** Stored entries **
________________________

/-- C of a cap in mW (R296, R307). -/
def Power.capMw (p : Power) (k : Nat) : Nat :=
  if k = 0 then 1000 * p.peak else if k = 1 then 1000 * p.sustained else if k = 2 then 1000 * p.dieA else if k = 3 then 1000 * p.dieB
  else if k = 4 then 1000 * p.hub else p.volts * 115

/-- The P that a cap limits. -/
def Power.limited (p : Power) (k : Nat) : Nat :=
  if k = 2 then p.lastPd.1 else if k = 3 then p.lastPd.2.1 else if k = 4 then p.lastPd.2.2 else p.lastP

/-- The cap is engaged (R297, R299, R307). -/
def Power.engaged (p : Power) (k : Nat) : Bool := if k = 1 then p.sustEng else if k = 8 then p.supplyLow else true

/-- A demand after a rise by `n` (R299, R300). -/
def riseBy (k limit d n : Nat) : Nat :=
  let v := if hubCap k && d == 0 then 39 else min 43 (d + n)
  if moduleCap k || hubCap k then min v (max d limit) else v

/-- One cap's demand and its count of ticks at or below 0.97 × C (R299). -/
def Power.capTick (p : Power) (limit k : Nat) : Power :=
  let c := p.capMw k
  let v := p.limited k
  let d := p.dem k
  let d' := if !p.engaged k then d else if 105 * c < 100 * v then riseBy k limit d 4 else if c < v then riseBy k limit d 1 else d
  let b := if 100 * v ≤ 97 * c then tabGet 0 p.below k + 1 else 0
  { p with demand := tabSet p.demand k d', below := tabSet p.below k b }

/-- One die's THERMAL_SOFT (R305). -/
def Power.softTick (p : Power) (limit k : Nat) (ts : List Int) : Power :=
  let d := p.dem k
  if ts.any (fun x => decide (1600 ≤ x)) then { p with demand := tabSet p.demand k (riseBy k limit d 1), below := tabSet p.below k 0 }
  else if ts.all (fun x => decide (x < 97 * 16)) then { p with below := tabSet p.below k (tabGet 0 p.below k + 1) }
  else { p with below := tabSet p.below k 0 }

/-! ### Reasons (R303, R308) -/

/-- Demand `k` is above 0 and equals the effective level at some actuator. -/
def Power.binding (p : Power) (k : Nat) : Bool :=
  let d := p.dem k
  d != 0 &&
    (if moduleCap k then min 38 d == p.levelA || min 38 d == p.levelB || d == p.levelHub
     else if k = 2 ∨ k = 5 then min 38 d == p.levelA
     else if k = 3 ∨ k = 6 then min 38 d == p.levelB
     else d == p.levelHub)

/-- A binding cap stands below its prompt-book value (R308). -/
def Power.requested (p : Power) (b : PromptBook) : Bool :=
  (p.binding 0 && decide (p.peak < b.peakW)) || (p.binding 1 && decide (p.sustained < b.sustainedW)) || (p.binding 2 && decide (p.dieA < b.dieAW)) ||
    (p.binding 3 && decide (p.dieB < b.dieBW)) || (p.binding 4 && decide (p.hub < b.hubW))

/-- The reasons active in a tick, in the order of Table 14-7. -/
def Power.active (p : Power) (b : PromptBook) : NSet :=
  (List.range 8).filter (fun r =>
    if r = 0 then p.binding 0 else if r = 1 then p.binding 1 else if r = 2 then p.binding 2 || p.binding 3 || p.binding 4
    else if r = 3 then p.binding 5 || p.binding 6 || p.binding 7 else if r = 4 then p.binding 8 else if r = 5 then p.requested b
    else if r = 6 then p.fault else p.unreachable)

/-- Counts the active reasons, and records and reports those that start or end (R308). -/
def State.reasonTick (s : State) : State :=
  let now := s.pwr.active s.pb
  let old := s.pwr.reasons
  let s := { s with pwr := { s.pwr with reasons := now, reasonUs := now.foldl (fun t r => tabInc t r 10) s.pwr.reasonUs } }
  (List.range 8).foldl (fun s r =>
    let on := setHas now r
    if on = setHas old r then s
    else
      let s := s.pldm (0x0510 + r) (b2n on)
      let quiet := match tabFind s.pwr.reasonSec r with
        | some t => decide (s.clk.mgmt < t + mgmtHz)
        | none => false
      if quiet then s
      else ({ s with pwr := { s.pwr with reasonSec := tabSet s.pwr.reasonSec r s.clk.mgmt } } : State).logEv
        (if on then .reasonStart else .reasonEnd) 0xFF r 0 (tabGet 0 s.pwr.reasonUs r)) s

/-! ### Sensors (R304, R345) -/

/-- Warning, critical and fatal thresholds that a thermal reading has passed. -/
def tempLevel (t : Int) : Nat := b2n (decide (1600 ≤ t)) + b2n (decide (1760 ≤ t)) + b2n (decide (1840 ≤ t))

/-- Nominal voltage of rail k in mV (Table 17-2). -/
def railNominal (k : Nat) : Nat :=
  (if k < 16 then [750, 750, 800, 750, 400, 1800, 750, 1800] else [750, 800, 900, 900, 1100, 1100, 1800, 850])[k % 8]?.getD 0

/-- Thresholds that a rail's voltage has passed: 5 % and 8 % of nominal. -/
def railLevel (k v : Nat) : Nat :=
  let n := railNominal k
  let d := if v ≤ n then n - v else v - n
  b2n (decide (5 * n ≤ 100 * d)) + b2n (decide (8 * n ≤ 100 * d))

/-- Thresholds that the input voltage in mV has passed: warning and critical, upper at 50 V and 55 V, lower at 40 V and 36 V (R384). -/
def inputLevel (v : Nat) : Int :=
  (b2n (decide (50000 ≤ v)) + b2n (decide (55000 ≤ v)) : Nat) - ((b2n (decide (v ≤ 40000)) + b2n (decide (v ≤ 36000)) : Nat) : Int)

/-- The input voltage before the first tick: nominal. -/
def Power.input (p : Power) : Nat := if p.sensorsRead then p.volts else 44000

/-- Takes the sensor readings of a tick; each threshold crossing is reported (R345, R384). -/
def State.senseTick (s : State) (t : TickInput) : State :=
  let temps := t.temps.take 96
  let s := ((List.range temps.length).zip temps).foldl (fun s x =>
    if tempLevel (tabGet 0 s.pwr.sensors x.1) = tempLevel x.2 then s else s.pldm (0x0100 + x.1) (x.2 % 65536).toNat) s
  let rails := t.rails.take 24
  let s := ((List.range rails.length).zip rails).foldl (fun s x =>
    if railLevel x.1 ((s.pwr.rails[x.1]?).getD (railNominal x.1, 0)).1 = railLevel x.1 x.2.1 then s else s.pldm (0x0200 + x.1) x.2.1) s
  let s := if inputLevel s.pwr.input = inputLevel t.meanMv then s else s.pldm 0x0400 t.meanMv
  { s with pwr := { s.pwr with
    sensors := ((List.range temps.length).zip temps).foldl (fun tb x => tabSet tb x.1 x.2) s.pwr.sensors
    sensorsRead := true, rails := rails, maxTemp := hottest temps, volts := t.meanMv } }

/-- MGT_GPIO3 to MGT_GPIO0 (R376). -/
def State.gpioNow (s : State) : Nat :=
  b2n s.pwr.tripped + 2 * b2n (s.mgmt.phase == .safe || s.mgmt.phase == .recovery) + 4 * b2n s.degraded +
    8 * b2n (s.sec.dbgData || s.sec.dbgMgmt || s.sec.dbgUart)

/-! ### The tick (R290) -/

/-- E, M, P and the demands of a tick in which a prompt book's caps are in force. -/
def State.loadTick (s : State) (t : TickInput) : State :=
  let ea := dieEstimate 0 t
  let eb := dieEstimate 1 t
  let eh := dieEstimate 2 t
  let e := ea + eb + eh + Config.energyFixed
  let p := s.pwr.plausible t (s.pwr.scaled e) s.dataUp
  let m := t.meanMw
  let p := { p with
    sumM := p.sumM + m, sumE := p.sumE + e, ticks := p.ticks + 1, lastM := m
    lastP := p.control m e e true
    lastPd := (p.control m e ea false, p.control m e eb false, p.control m e eh false) }
  let p := { p with hist := (p.hist ++ [p.lastP]).drop (p.hist.length + 1 - 100000) }
  let mean := p.mean 100000
  let p := { p with
    sustEng := if p.sustEng then decide (95 * 1000 * p.sustained ≤ 100 * mean) else decide (98 * 1000 * p.sustained ≤ 100 * mean)
    supplyLow := if p.supplyLow then decide (p.volts ≤ 41000) else decide (p.volts < 40000) }
  let above := [0, 1, 2, 3, 4, 8].any (fun k => p.engaged k && decide (p.capMw k < p.limited k))
  let p := { p with unreachable := if p.unreachable then above else above && p.levelHub == 43 }
  let limit := s.deepLimit
  let p := [0, 1, 2, 3, 4, 8].foldl (fun (p : Power) k => p.capTick limit k) p
  let p := ((p.softTick limit 5 (dieTemps 0 t.temps)).softTick limit 6 (dieTemps 1 t.temps)).softTick limit 7 (dieTemps 2 t.temps)
  { s with pwr := p }

/-- The caps of a prompt book are in force. -/
def State.capsOn (s : State) : Bool := s.mgmt.phase == .up || s.mgmt.phase == .reloading

/-- The hottest compute-die sensor, in 1/16 °C (Table 14-4: sensors 0 to 79). -/
def State.hotCompute (s : State) : Int := (List.range 79).foldl (fun m i => max m (tabGet 0 s.pwr.sensors (i + 1))) (tabGet 0 s.pwr.sensors 0)

/-- Raises the alert of each LD whose temperature threshold, in °C, the hottest compute-die sensor reaches (Table 2-7) (DESIGN CHOICE, log 120). -/
def State.tempAlerts (s : State) (old : Int) : State :=
  s.host.lds.foldl (fun s x => match x.2.alertTemp with
    | some c => if old < ((16 * c : Nat) : Int) ∧ ((16 * c : Nat) : Int) ≤ s.hotCompute then s.alert x.1 false s.hotCompute else s
    | none => s) s

/-- POWER_TICK: the controller's tick of 10 µs (R290 to R308). -/
def execPowerTick (t : TickInput) (s : State) : Out :=
  let at_ := nextAt s.pwr.tickFrom 0 5000
  if !s.mgmtUp || s.mgmt.phase == .recovery || decide (s.clk.mgmt < at_) then .next s
  else
    let s := { s with pwr := { s.pwr with tickFrom := at_ + 1 } }
    let old := s.hotCompute
    let s := (s.senseTick t).tempAlerts old
    let s := if s.capsOn then s.loadTick t else s
    -- the first tick after a restart of the processor releases the held levels (R341)
    let s := ({ s with pwr := { s.pwr with held := false } } : State).setLevels
    let s := if s.capsOn then s.reasonTick else s
    .next { s with mgmt := { s.mgmt with gpio := s.gpioNow } }

/-- DEMAND_FALL: a demand whose value has stayed at or below 0.97 × C, or whose die below 97 °C, for 10 ticks falls by 1; a demand on the deep-tier rungs
waits for the change that runs (R299, R300, R305). -/
def execDemandFall (c : Cap) (s : State) : Out :=
  let k := capKey c
  let d := s.pwr.dem k
  if d = 0 || decide (tabGet 0 s.pwr.below k < 10) || (decide (39 ≤ d) && (moduleCap k || hubCap k) && s.freqBusy) then .next s
  else
    let d' := if hubCap k && d == 39 then 0 else d - 1
    .next (({ s with pwr := { s.pwr with demand := tabSet s.pwr.demand k d', below := tabSet s.pwr.below k 0 } } : State).setLevels)

/-! ### Calibration (R293, R294) -/

/-- Distance of two numbers. -/
def absDiff (a b : Nat) : Nat := if a ≤ b then b - a else a - b

/-- An interval's comparison of M and E (R293, R294). Changes of f are held in units of 1/16,384: at most 163 per interval, from 13,108 to 20,480 (DEDUCED, log 80). -/
def Power.calibrate (p : Power) : Power :=
  let fe := p.factor * p.sumE
  let m := 16384 * p.sumM
  let agrees := decide (100 * absDiff fe m ≤ 5 * m)
  let within := decide (100 * absDiff fe m ≤ 15 * m)
  let dis := if within then 0 else p.disagreeRun + 1
  let ok := if within then p.okRun + 1 else 0
  let fault := if p.calFault then decide (ok < 1000) else decide (50 ≤ dis)
  let f := if p.calFault || fault || p.sumE == 0 then p.factor
    else max 13108 (min 20480 (max (p.factor - 163) (min (p.factor + 163) (m / p.sumE))))
  { p with
    factor := f, agreed := agrees, agree := if agrees then satAdd 0xFFFF p.agree 1 else p.agree, disagreeRun := if fault && !p.calFault then 0 else dis,
    okRun := if fault && !p.calFault then 0 else ok, calFault := fault }

/-- CALIBRATION_INTERVAL: 100 ticks have passed (R293, R294). -/
def execCalibrationInterval (s : State) : Out :=
  if s.pwr.ticks < 100 then .next s
  else
    let p := if s.pwr.measBad then s.pwr else s.pwr.calibrate
    .next { s with pwr := { p with sumM := 0, sumE := 0, ticks := 0 } }

/-- CAL_NVM_WRITE: once an hour, while agreement holds and CAL_FAULT is clear, f goes to NVM (R293) (DEDUCED, log 80). -/
def execCalNvmWrite (s : State) : Out :=
  if !s.mgmtUp || s.pwr.fault || !s.pwr.agreed || s.mgmt.phase == .recovery || decide (s.clk.mgmt < s.pwr.nvmAt) then .next s
  else
    let s := [0, 1].foldl (fun s n => s.modNor n (fun x => { x with f := s.pwr.factor })) s
    .next { s with pwr := { s.pwr with nvmAt := s.clk.mgmt + 3600 * mgmtHz } }

/-! ### Admission and caps (R296, R302) -/

/-- CAP_DEFERRED: a descriptor whose start is held since it was checked completes at DEFER_LIMIT, with no effect (R302). -/
def execCapDeferred (op : Nat) (s : State) : Out :=
  match s.op? op with
  | none => .next s
  | some o =>
    if o.started || o.phase != .admitted || !o.checked || !o.waits.isEmpty || decide (s.pwr.levelHub < 42) || decide (s.clk.hmesh < o.checkedAt + s.pwr.deferLimit * 1400000) then .next s
    else .next (({ s with pwr := { s.pwr with deferred := s.pwr.deferred + 1 } } : State).endOp op stCapDeferred dtNone 0)

/-- A write of PWR_CAP_MODULE (R296). -/
def State.writeCapModule (s : State) (v : Nat) : State :=
  let peak := bits v 31 16
  let sus := bits v 15 0
  if peak < 1200 ∨ s.pb.peakW < peak then s.logEv .capRefused 0xFF 0 0 peak
  else if sus < 1000 ∨ s.pb.sustainedW < sus then s.logEv .capRefused 0xFF 1 0 sus
  else if peak < sus then ({ s with pwr := { s.pwr with peak := peak, sustained := peak } } : State).logEv .capRefused 0xFF 1 0 sus
  else { s with pwr := { s.pwr with peak := peak, sustained := sus } }

/-- A write of PWR_CAP_DIE (R296). -/
def State.writeCapDie (s : State) (v : Nat) : State :=
  let a := bits v 15 0
  let b := bits v 31 16
  let h := bits v 47 32
  match [(a, 200, s.pb.dieAW), (b, 200, s.pb.dieBW), (h, 300, s.pb.hubW)].find? (fun x => decide (x.1 < x.2.1) || decide (x.2.2 < x.1)) with
  | some x => s.logEv .capRefused 0xFF 2 0 x.1
  | none => { s with pwr := { s.pwr with dieA := a, dieB := b, hub := h } }

/-- Management-space addresses of the caps (Tables 14-5, 14-6, 21-2). -/
def capModuleAddr : Nat := 0x100500000
def capDieAddr : Nat := 0x100500008

/-- PWR_CAP_MODULE: the management controller writes the module caps (DEDUCED, log 79). -/
def execPwrCapModule (rq : Requester) (value : Nat) (s : State) : Out :=
  if !s.mgmtUp || s.mgmt.phase == .recovery then .next s
  else if !s.mgmtRights rq then .next (s.badAccess (s.rqPart rq) capModuleAddr)
  else .next (s.writeCapModule value)

/-- PWR_CAP_DIE: the management controller writes the die caps, whole or in halves (R12). -/
def execPwrCapDie (rq : Requester) (acc : Access64) (s : State) : Out :=
  if !s.mgmtUp || s.mgmt.phase == .recovery then .next s
  else if !s.mgmtRights rq then .next (s.badAccess (s.rqPart rq) capDieAddr)
  else
    match s.write64 rq capDieAddr (fld s.pwr.hub 16 32 + fld s.pwr.dieB 16 16 + fld s.pwr.dieA 16 0) acc with
    | (some v, s) => .next (s.writeCapDie v)
    | (none, s) => .next s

________________________

** YOUR OBJECTIVE **
From the records above, repeat exactly the lines from the one with "let quiet := match" through the one with "tick: nominal. -/", both included.

** OUTPUT FOR THIS TASK **
      let quiet := match tabFind s.pwr.reasonSec r with
        | some t => decide (s.clk.mgmt < t + mgmtHz)
        | none => false
      if quiet then s
      else ({ s with pwr := { s.pwr with reasonSec := tabSet s.pwr.reasonSec r s.clk.mgmt } } : State).logEv
        (if on then .reasonStart else .reasonEnd) 0xFF r 0 (tabGet 0 s.pwr.reasonUs r)) s

/-! ### Sensors (R304, R345) -/

/-- Warning, critical and fatal thresholds that a thermal reading has passed. -/
def tempLevel (t : Int) : Nat := b2n (decide (1600 ≤ t)) + b2n (decide (1760 ≤ t)) + b2n (decide (1840 ≤ t))

/-- Nominal voltage of rail k in mV (Table 17-2). -/
def railNominal (k : Nat) : Nat :=
  (if k < 16 then [750, 750, 800, 750, 400, 1800, 750, 1800] else [750, 800, 900, 900, 1100, 1100, 1800, 850])[k % 8]?.getD 0

/-- Thresholds that a rail's voltage has passed: 5 % and 8 % of nominal. -/
def railLevel (k v : Nat) : Nat :=
  let n := railNominal k
  let d := if v ≤ n then n - v else v - n
  b2n (decide (5 * n ≤ 100 * d)) + b2n (decide (8 * n ≤ 100 * d))

/-- Thresholds that the input voltage in mV has passed: warning and critical, upper at 50 V and 55 V, lower at 40 V and 36 V (R384). -/
def inputLevel (v : Nat) : Int :=
  (b2n (decide (50000 ≤ v)) + b2n (decide (55000 ≤ v)) : Nat) - ((b2n (decide (v ≤ 40000)) + b2n (decide (v ≤ 36000)) : Nat) : Int)

/-- The input voltage before the first tick: nominal. -/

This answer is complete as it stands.